# [WORK TO COMPLETE]
Identify each line below that contains the word "phase", and copy it out.

********

-- ==== Sys2Proof/Machine/Alu.lean ====
section
/-! DEFINITION. The ALU family, 0x80 to 0xFF (41_alu.md R84 to R102): the ALU, the shared execute phase, and one meaning for each of the
128 forms. A meaning is the whole instruction: the register writes of its fetch, then its execute phase (log 20). No ALU
instruction writes a flag or raises an error (R100). -/

namespace Sys2Proof.Machine

/-- `compute(op1, op2, f, w)` (R91), modulo 2^w. op1 is the destination operand, so SUB is destination minus source: DESIGN CHOICE (the
spec's, D7; log 12). INC, DEC and NOT ignore op2. -/
def compute {w : Nat} (f : AluFunc) (op1 op2 : BitVec w) : BitVec w :=
  match f with
  | .and => op1 &&& op2
  | .or => op1 ||| op2
  | .xor => op1 ^^^ op2
  | .add => op1 + op2
  | .sub => op1 - op2
  | .inc => op1 + 1#w
  | .dec => op1 - 1#w
  | .not => ~~~op1

/-- The state after `execute_alu()` (R84): both operands are read before the result is written, the source operand for every function. -/
def aluResult (f : AluFunc) (d : Dest) (c : Src) (s : State) : State :=
  saveResult d (aluWidth d c) (compute f (readDest d (aluWidth d c) s) (readSrc c (aluWidth d c) s)) s

/-- `execute_alu()` after the fetch that left `s` (R84). It always succeeds (R100). -/
def executeAlu (f : AluFunc) (d : Dest) (c : Src) (s : State) : Result := .next (aluResult f d c s)

/-! ### AND (R92) -/

/-- `0x80` AND [MAR], [MAR]: w = 16, L = 1 (R92). -/
def execAndIndInd (s : State) : Result :=
  executeAlu .and .ind .ind (fetchOf (.andIndInd) s)

/-- `0x81` AND [MAR], ACC: w = 8, L = 1 (R92). -/
def execAndIndAcc (s : State) : Result :=
  executeAlu .and .ind .acc (fetchOf (.andIndAcc) s)

/-- `0x82` AND [MAR], #i16: w = 16, L = 3 (R92). -/
def execAndIndImm (imm : Word) (s : State) : Result :=
  executeAlu .and .ind .imm (fetchOf (.andIndImm imm) s)

/-- `0x83` AND [MAR], [a16]: w = 16, L = 3 (R92). -/
def execAndIndAbs (src : Word) (s : State) : Result :=
  executeAlu .and .ind .abs (fetchOf (.andIndAbs src) s)

/-- `0x84` AND ACC, [MAR]: w = 8, L = 1 (R92). -/
def execAndAccInd (s : State) : Result :=
  executeAlu .and .acc .ind (fetchOf (.andAccInd) s)

/-- `0x85` AND ACC, ACC: w = 8, L = 1 (R92). -/
def execAndAccAcc (s : State) : Result :=
  executeAlu .and .acc .acc (fetchOf (.andAccAcc) s)

/-- `0x86` AND ACC, #i8: w = 8, L = 2 (R92). -/
def execAndAccImm (imm : Byte) (s : State) : Result :=
  executeAlu .and .acc .imm (fetchOf (.andAccImm imm) s)

/-- `0x87` AND ACC, [a16]: w = 8, L = 3 (R92). -/
def execAndAccAbs (src : Word) (s : State) : Result :=
  executeAlu .and .acc .abs (fetchOf (.andAccAbs src) s)

/-- `0x88` AND MAR, [MAR]: w = 16, L = 1 (R92). -/
def execAndMarInd (s : State) : Result :=
  executeAlu .and .mar .ind (fetchOf (.andMarInd) s)

/-- `0x89` AND MAR, ACC: w = 8, L = 1 (R92, 8-bit MAR destination (R89)). -/
def execAndMarAcc (s : State) : Result :=
  executeAlu .and .mar .acc (fetchOf (.andMarAcc) s)

/-- `0x8A` AND MAR, #i16: w = 16, L = 3 (R92). -/
def execAndMarImm (imm : Word) (s : State) : Result :=
  executeAlu .and .mar .imm (fetchOf (.andMarImm imm) s)

/-- `0x8B` AND MAR, [a16]: w = 16, L = 3 (R92). -/
def execAndMarAbs (src : Word) (s : State) : Result :=
  executeAlu .and .mar .abs (fetchOf (.andMarAbs src) s)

********

# [TASK SOLUTION]
/-! DEFINITION. The ALU family, 0x80 to 0xFF (41_alu.md R84 to R102): the ALU, the shared execute phase, and one meaning for each of the
128 forms. A meaning is the whole instruction: the register writes of its fetch, then its execute phase (log 20). No ALU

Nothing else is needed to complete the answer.